Furthermore, it is common for homes to be prepared for sale by undertaking a range of cosmetic repairs and upgrades to ensure it looks it’s best for the discerning punters, whereas this is often unable to be done to the same standard if sold under duress.
It can be a common misconception that banks will dispose of assets at a greatly reduced price in order to recover their funds quickly and get out; however, they are required to obtain the best possible amount for a property and most will require the sale price to be in line with an independent valuation.

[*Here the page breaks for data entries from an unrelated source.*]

-- ==== Sys2Proof/Laws/Store.lean ====
section
/-!
SUPPORT. Every operation but the four that write the store leaves its bytes and the identity words as they are: one lemma for each operation.
-/
namespace Sys2Proof.Machine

It is certainly not an exact science when it comes to assessing the impact that forced sale conditions can have on the likely selling price and it can also vary depending on the strength of the market at the time. If a market is strong, there is likely to be less alternative and buyers will be more inclined to pay full value so they don’t miss out. On the flip side, if the market is weak and there is plenty of choice, the impact can be significant.
Hemsley Paterson have undertaken analysis of numerous properties which have been sold under mortgagee in possession conditions, which shows that in some extreme cases there has been up to a 25% discount on our opinion of market value. However, to balance this out, there were also some instances where the was no perceivable discount realised. So the short answer to this one is that there really is no ‘one size fits all’ answer.